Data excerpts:

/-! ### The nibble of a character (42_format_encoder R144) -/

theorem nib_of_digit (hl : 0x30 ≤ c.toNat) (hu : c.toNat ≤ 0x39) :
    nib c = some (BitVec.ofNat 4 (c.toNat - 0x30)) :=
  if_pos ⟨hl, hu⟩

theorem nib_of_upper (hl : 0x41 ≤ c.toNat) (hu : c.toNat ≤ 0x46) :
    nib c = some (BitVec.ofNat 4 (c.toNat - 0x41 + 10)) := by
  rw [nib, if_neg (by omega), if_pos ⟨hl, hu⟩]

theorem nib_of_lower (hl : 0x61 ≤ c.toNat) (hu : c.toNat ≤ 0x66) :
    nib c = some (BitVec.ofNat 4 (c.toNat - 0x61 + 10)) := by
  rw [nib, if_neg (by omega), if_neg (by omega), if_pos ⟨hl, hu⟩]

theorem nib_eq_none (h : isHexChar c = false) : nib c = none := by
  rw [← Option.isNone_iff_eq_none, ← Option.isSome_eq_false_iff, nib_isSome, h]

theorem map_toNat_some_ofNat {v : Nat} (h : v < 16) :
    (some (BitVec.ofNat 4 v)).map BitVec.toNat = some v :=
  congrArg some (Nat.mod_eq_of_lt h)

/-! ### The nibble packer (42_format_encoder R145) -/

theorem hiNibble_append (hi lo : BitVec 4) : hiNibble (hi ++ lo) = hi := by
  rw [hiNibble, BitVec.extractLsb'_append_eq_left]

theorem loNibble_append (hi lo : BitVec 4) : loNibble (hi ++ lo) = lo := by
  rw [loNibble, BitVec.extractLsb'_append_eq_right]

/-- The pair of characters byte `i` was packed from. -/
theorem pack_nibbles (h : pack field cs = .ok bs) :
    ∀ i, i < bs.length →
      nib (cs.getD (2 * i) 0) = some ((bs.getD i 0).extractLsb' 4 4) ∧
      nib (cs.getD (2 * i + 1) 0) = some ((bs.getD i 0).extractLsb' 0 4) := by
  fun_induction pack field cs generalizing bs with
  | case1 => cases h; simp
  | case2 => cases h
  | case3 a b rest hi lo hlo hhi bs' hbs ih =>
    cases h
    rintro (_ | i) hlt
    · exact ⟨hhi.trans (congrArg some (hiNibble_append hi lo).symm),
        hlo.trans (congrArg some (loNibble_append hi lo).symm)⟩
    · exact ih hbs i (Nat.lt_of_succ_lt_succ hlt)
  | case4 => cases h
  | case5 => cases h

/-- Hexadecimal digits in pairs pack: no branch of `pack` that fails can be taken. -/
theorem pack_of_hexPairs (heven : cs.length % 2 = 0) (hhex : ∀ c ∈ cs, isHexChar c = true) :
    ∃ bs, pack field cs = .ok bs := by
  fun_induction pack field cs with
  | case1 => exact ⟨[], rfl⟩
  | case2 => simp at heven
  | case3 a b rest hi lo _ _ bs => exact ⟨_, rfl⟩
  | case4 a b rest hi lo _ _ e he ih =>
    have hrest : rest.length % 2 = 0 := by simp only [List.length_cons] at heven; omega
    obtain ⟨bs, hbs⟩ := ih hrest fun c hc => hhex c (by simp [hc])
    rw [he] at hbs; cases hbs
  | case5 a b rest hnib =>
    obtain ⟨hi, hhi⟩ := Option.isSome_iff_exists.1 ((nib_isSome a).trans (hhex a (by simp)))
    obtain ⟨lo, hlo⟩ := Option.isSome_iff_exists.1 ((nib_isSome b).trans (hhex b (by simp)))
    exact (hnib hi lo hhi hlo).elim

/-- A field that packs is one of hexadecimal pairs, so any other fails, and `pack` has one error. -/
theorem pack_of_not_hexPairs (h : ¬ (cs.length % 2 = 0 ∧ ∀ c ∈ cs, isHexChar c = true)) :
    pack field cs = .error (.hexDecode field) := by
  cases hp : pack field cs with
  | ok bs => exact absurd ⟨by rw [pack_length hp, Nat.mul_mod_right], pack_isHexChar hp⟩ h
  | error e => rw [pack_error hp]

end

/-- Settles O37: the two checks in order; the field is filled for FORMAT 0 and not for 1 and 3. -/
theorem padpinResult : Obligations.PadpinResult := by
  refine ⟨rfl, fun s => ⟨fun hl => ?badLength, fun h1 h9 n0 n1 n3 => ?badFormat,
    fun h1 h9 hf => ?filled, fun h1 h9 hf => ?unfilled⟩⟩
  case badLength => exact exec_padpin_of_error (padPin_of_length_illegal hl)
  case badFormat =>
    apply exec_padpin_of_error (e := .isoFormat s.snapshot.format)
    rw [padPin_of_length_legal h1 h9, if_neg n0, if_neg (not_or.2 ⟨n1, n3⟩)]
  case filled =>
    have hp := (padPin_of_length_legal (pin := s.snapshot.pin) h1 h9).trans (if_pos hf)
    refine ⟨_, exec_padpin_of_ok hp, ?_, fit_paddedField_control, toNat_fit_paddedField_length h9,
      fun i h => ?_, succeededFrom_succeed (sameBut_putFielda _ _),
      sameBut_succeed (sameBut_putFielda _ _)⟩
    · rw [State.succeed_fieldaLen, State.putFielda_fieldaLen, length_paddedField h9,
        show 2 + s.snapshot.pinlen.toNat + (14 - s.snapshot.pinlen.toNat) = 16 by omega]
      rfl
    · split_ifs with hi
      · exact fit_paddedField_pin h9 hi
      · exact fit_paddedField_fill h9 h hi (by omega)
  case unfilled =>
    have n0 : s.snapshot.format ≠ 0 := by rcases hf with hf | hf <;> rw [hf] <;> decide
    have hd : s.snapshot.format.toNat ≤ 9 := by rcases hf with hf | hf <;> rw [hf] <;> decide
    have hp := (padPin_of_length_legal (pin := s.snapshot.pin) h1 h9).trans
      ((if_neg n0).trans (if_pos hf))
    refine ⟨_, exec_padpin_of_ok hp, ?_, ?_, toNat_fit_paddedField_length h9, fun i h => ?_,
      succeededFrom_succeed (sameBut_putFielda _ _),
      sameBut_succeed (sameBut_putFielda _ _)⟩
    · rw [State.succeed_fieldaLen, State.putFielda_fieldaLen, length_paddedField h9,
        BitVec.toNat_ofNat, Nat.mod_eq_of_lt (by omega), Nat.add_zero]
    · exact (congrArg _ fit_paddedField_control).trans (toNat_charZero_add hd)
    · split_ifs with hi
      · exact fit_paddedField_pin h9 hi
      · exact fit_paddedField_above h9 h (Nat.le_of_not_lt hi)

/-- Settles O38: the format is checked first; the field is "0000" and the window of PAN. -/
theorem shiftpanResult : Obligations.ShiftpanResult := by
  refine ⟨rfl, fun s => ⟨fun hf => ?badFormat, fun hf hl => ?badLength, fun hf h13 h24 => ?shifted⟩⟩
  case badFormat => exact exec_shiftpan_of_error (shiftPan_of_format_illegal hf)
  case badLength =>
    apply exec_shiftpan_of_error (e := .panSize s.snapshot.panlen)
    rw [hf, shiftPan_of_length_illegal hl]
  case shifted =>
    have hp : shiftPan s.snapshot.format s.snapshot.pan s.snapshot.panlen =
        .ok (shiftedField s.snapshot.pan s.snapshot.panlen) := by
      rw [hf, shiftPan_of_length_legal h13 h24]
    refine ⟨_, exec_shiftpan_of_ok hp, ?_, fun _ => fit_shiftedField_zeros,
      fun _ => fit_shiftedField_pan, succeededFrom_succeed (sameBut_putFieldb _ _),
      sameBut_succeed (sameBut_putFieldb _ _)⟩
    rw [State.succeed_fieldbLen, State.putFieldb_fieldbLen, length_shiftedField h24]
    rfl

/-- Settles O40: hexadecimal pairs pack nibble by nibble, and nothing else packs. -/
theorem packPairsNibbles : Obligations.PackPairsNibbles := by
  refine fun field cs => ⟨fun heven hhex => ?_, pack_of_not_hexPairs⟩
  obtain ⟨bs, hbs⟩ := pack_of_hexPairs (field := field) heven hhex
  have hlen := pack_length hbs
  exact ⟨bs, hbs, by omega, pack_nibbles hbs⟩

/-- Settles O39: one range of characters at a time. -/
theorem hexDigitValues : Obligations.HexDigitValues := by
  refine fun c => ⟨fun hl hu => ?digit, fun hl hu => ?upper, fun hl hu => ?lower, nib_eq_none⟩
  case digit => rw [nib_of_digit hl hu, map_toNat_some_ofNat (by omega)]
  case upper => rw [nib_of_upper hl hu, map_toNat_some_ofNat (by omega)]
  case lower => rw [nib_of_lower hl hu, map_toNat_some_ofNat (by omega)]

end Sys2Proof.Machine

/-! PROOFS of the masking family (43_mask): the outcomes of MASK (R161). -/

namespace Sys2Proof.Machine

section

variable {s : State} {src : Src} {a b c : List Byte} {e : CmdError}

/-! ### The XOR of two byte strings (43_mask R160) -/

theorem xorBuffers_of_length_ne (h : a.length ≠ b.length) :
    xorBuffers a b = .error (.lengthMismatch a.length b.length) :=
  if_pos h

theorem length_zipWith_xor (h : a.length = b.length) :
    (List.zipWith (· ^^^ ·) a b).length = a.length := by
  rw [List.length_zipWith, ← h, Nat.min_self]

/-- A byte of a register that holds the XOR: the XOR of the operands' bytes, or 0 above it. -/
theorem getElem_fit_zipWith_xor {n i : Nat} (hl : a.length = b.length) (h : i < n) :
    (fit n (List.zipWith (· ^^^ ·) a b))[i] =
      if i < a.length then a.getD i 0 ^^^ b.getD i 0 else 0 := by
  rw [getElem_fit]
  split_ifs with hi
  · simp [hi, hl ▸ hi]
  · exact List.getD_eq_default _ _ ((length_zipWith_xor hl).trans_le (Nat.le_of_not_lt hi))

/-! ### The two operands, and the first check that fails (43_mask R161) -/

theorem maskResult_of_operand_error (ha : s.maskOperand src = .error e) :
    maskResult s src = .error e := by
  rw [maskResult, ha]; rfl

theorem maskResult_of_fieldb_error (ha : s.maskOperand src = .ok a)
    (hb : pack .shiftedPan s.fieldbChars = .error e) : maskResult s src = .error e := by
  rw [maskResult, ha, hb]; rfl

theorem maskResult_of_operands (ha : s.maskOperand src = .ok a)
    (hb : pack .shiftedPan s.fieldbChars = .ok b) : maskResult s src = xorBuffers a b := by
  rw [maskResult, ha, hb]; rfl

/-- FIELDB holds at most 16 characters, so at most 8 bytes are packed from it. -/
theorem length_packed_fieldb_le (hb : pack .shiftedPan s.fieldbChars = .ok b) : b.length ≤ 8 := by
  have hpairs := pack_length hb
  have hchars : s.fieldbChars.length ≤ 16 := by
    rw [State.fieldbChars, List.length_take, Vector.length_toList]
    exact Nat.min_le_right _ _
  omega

> _Prompt_
Nothing but an exact copy of the lines from the start of the entries through the line containing "exact ⟨hhi.trans (congrArg" belongs in the response.

> _Response to this exercise_
/-! ### The nibble of a character (42_format_encoder R144) -/

theorem nib_of_digit (hl : 0x30 ≤ c.toNat) (hu : c.toNat ≤ 0x39) :
    nib c = some (BitVec.ofNat 4 (c.toNat - 0x30)) :=
  if_pos ⟨hl, hu⟩

theorem nib_of_upper (hl : 0x41 ≤ c.toNat) (hu : c.toNat ≤ 0x46) :
    nib c = some (BitVec.ofNat 4 (c.toNat - 0x41 + 10)) := by
  rw [nib, if_neg (by omega), if_pos ⟨hl, hu⟩]

theorem nib_of_lower (hl : 0x61 ≤ c.toNat) (hu : c.toNat ≤ 0x66) :
    nib c = some (BitVec.ofNat 4 (c.toNat - 0x61 + 10)) := by
  rw [nib, if_neg (by omega), if_neg (by omega), if_pos ⟨hl, hu⟩]

theorem nib_eq_none (h : isHexChar c = false) : nib c = none := by
  rw [← Option.isNone_iff_eq_none, ← Option.isSome_eq_false_iff, nib_isSome, h]

theorem map_toNat_some_ofNat {v : Nat} (h : v < 16) :
    (some (BitVec.ofNat 4 v)).map BitVec.toNat = some v :=
  congrArg some (Nat.mod_eq_of_lt h)

/-! ### The nibble packer (42_format_encoder R145) -/

theorem hiNibble_append (hi lo : BitVec 4) : hiNibble (hi ++ lo) = hi := by
  rw [hiNibble, BitVec.extractLsb'_append_eq_left]

theorem loNibble_append (hi lo : BitVec 4) : loNibble (hi ++ lo) = lo := by
  rw [loNibble, BitVec.extractLsb'_append_eq_right]

/-- The pair of characters byte `i` was packed from. -/
theorem pack_nibbles (h : pack field cs = .ok bs) :
    ∀ i, i < bs.length →
      nib (cs.getD (2 * i) 0) = some ((bs.getD i 0).extractLsb' 4 4) ∧
      nib (cs.getD (2 * i + 1) 0) = some ((bs.getD i 0).extractLsb' 0 4) := by
  fun_induction pack field cs generalizing bs with
  | case1 => cases h; simp
  | case2 => cases h
  | case3 a b rest hi lo hlo hhi bs' hbs ih =>
    cases h
    rintro (_ | i) hlt
    · exact ⟨hhi.trans (congrArg some (hiNibble_append hi lo).symm),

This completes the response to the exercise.